» PROMPT
For each line below that holds the word "reason", make a copy.

» RECORDS FOR THE TASK

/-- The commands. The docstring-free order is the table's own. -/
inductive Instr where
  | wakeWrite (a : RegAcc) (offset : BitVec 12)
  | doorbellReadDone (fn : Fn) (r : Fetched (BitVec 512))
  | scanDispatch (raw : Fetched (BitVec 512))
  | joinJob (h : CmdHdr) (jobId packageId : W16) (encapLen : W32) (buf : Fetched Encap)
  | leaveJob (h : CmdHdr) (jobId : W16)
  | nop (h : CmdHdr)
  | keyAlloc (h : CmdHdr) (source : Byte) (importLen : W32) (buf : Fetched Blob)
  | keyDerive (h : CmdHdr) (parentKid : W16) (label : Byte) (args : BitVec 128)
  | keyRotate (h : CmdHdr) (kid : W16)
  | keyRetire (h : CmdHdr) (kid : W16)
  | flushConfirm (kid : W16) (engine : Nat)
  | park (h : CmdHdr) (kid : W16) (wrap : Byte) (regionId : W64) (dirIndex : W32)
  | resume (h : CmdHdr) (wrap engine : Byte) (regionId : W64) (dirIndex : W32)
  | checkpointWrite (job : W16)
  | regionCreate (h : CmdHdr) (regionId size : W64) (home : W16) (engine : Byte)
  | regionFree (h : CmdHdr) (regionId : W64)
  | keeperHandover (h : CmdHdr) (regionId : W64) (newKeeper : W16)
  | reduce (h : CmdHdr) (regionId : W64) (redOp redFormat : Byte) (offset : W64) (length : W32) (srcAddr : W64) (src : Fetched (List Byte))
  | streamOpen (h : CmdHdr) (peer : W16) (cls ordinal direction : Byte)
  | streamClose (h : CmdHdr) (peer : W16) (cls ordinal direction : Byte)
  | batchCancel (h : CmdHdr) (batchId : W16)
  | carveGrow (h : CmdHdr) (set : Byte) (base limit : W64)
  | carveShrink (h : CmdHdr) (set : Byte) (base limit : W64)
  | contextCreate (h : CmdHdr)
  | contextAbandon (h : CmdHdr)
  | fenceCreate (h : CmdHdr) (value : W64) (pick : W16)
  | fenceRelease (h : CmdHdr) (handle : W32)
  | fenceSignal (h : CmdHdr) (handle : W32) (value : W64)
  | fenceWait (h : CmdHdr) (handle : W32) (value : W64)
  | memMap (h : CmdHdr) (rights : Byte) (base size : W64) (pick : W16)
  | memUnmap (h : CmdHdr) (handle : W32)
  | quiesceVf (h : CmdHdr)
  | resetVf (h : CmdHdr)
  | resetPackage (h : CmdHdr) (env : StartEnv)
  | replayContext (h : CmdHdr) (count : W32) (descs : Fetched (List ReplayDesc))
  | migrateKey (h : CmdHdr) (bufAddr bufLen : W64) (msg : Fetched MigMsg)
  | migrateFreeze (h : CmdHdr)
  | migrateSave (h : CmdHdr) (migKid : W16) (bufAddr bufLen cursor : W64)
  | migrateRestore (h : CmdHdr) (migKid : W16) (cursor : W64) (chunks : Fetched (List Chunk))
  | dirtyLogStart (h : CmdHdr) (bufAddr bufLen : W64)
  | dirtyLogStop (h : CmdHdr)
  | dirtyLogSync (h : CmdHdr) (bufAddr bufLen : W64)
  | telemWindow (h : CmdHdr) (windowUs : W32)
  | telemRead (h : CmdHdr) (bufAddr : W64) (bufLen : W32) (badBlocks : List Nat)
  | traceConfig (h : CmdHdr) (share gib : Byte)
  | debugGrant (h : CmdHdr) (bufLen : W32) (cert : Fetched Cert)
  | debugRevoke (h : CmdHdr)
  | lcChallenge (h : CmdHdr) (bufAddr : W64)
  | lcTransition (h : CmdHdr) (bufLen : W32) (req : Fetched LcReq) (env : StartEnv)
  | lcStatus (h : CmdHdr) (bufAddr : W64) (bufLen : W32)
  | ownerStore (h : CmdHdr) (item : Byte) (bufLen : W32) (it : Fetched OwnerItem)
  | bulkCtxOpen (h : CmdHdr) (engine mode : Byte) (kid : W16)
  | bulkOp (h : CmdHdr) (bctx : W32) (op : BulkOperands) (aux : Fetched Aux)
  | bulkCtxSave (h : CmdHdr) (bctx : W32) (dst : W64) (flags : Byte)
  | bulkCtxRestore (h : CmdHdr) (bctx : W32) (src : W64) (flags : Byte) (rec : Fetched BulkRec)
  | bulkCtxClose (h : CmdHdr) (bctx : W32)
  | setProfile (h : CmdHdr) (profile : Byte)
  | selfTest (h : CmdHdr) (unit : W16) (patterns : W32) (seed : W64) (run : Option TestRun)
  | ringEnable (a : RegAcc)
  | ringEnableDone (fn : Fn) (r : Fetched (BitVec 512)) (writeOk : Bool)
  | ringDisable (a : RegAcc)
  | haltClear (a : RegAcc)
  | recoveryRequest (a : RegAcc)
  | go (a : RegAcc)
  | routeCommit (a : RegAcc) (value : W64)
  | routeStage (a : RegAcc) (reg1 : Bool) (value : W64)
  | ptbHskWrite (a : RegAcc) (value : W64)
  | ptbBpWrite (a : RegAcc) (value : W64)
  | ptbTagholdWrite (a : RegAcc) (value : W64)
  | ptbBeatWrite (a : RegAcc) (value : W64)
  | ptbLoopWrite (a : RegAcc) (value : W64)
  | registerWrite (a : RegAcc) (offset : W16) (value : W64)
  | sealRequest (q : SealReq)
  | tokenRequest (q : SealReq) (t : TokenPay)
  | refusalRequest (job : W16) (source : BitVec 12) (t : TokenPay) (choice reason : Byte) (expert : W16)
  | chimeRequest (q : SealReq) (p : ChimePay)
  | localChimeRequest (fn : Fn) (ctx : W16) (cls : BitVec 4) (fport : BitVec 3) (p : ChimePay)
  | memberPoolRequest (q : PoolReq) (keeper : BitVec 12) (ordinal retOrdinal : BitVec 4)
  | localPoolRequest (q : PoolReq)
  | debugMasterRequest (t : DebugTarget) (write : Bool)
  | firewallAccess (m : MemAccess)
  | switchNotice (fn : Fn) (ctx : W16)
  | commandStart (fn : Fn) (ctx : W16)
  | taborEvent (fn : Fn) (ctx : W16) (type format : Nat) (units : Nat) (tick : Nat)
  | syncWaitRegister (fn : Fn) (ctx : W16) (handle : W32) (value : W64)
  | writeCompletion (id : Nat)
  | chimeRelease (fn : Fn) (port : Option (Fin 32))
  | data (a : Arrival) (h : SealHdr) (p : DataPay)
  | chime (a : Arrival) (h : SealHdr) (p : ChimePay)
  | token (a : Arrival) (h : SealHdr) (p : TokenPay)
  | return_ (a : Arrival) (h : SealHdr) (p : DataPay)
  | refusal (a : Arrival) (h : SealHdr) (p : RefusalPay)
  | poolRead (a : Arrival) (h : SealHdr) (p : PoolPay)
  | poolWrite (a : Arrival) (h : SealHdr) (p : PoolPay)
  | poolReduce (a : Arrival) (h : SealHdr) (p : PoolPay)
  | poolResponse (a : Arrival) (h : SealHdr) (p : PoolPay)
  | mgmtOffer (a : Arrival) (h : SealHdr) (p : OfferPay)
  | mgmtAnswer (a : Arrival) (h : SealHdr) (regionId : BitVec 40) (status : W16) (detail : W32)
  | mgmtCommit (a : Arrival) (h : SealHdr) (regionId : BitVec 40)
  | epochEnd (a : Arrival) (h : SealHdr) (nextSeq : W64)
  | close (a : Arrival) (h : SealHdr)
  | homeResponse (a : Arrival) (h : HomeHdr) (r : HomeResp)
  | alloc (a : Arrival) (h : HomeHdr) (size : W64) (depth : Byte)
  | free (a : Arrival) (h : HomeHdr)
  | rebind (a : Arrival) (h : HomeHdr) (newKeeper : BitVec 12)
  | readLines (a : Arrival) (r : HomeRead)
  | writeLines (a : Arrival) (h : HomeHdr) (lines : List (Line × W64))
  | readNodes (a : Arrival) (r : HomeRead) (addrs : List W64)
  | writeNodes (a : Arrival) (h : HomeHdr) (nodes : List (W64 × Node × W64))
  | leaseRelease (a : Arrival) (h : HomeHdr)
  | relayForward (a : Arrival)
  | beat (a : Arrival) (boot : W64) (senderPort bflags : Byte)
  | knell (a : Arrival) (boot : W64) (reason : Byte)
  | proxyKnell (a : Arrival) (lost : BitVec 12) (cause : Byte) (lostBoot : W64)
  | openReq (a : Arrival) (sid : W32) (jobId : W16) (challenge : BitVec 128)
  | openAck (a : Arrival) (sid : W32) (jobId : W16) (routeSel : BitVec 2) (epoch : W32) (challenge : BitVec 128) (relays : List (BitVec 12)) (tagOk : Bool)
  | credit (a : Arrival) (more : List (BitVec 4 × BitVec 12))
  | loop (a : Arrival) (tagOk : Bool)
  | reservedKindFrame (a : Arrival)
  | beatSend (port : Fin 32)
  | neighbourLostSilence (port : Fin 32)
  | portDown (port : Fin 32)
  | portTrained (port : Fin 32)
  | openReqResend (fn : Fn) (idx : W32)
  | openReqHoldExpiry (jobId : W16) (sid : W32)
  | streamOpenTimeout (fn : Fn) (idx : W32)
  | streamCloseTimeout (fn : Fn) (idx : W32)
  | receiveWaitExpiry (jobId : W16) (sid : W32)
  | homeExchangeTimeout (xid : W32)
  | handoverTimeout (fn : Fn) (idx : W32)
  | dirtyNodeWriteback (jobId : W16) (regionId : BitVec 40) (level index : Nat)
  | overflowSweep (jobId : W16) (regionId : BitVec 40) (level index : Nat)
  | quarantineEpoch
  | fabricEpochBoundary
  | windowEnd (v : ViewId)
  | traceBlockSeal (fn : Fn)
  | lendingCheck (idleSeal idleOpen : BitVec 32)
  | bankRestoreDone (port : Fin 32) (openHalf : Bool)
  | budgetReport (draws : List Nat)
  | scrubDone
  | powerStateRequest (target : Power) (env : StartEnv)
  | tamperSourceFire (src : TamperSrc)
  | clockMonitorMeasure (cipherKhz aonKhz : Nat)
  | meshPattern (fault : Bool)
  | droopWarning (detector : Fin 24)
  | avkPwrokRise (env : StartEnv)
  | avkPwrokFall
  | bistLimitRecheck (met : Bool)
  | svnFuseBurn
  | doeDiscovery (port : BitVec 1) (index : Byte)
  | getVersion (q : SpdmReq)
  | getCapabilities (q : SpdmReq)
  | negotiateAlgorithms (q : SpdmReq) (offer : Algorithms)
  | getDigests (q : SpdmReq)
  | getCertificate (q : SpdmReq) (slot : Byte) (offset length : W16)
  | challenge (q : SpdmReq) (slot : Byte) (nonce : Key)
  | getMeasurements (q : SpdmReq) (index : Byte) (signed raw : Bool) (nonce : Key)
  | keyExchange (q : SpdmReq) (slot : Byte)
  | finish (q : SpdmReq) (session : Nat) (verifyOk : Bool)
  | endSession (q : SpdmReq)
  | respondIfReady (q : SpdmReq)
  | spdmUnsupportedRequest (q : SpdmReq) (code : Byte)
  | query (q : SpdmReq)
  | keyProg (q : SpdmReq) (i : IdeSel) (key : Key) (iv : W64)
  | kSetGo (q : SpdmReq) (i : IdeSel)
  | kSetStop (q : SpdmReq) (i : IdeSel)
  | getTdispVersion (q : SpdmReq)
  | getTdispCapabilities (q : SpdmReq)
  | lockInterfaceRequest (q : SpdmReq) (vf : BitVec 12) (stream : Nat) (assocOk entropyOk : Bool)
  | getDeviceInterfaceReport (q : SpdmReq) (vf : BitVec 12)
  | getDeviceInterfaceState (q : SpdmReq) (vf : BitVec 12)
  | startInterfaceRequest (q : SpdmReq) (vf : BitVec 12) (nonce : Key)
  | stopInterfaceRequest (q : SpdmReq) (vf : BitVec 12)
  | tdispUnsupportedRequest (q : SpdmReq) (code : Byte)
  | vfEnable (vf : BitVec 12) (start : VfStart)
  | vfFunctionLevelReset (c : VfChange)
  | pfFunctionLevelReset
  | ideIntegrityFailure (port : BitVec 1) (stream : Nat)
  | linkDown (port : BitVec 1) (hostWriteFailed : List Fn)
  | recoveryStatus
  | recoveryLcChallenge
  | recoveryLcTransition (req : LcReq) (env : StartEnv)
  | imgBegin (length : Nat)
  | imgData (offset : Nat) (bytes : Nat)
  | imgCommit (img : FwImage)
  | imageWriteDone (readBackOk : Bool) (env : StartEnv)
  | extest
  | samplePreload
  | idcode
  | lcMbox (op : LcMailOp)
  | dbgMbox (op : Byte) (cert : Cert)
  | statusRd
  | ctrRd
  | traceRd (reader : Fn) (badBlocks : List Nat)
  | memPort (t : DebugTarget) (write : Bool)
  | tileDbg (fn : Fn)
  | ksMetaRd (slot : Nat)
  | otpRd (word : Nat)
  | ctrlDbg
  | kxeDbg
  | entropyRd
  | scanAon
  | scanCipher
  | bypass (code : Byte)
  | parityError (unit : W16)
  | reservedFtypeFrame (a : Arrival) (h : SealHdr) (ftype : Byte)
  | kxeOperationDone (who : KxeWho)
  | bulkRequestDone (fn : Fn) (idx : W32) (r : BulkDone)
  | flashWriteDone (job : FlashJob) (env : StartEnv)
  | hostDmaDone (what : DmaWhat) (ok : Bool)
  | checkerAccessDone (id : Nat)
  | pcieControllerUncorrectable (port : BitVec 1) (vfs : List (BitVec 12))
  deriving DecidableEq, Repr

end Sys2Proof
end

» EXERCISE RESPONSE
  | refusalRequest (job : W16) (source : BitVec 12) (t : TokenPay) (choice reason : Byte) (expert : W16)
  | knell (a : Arrival) (boot : W64) (reason : Byte)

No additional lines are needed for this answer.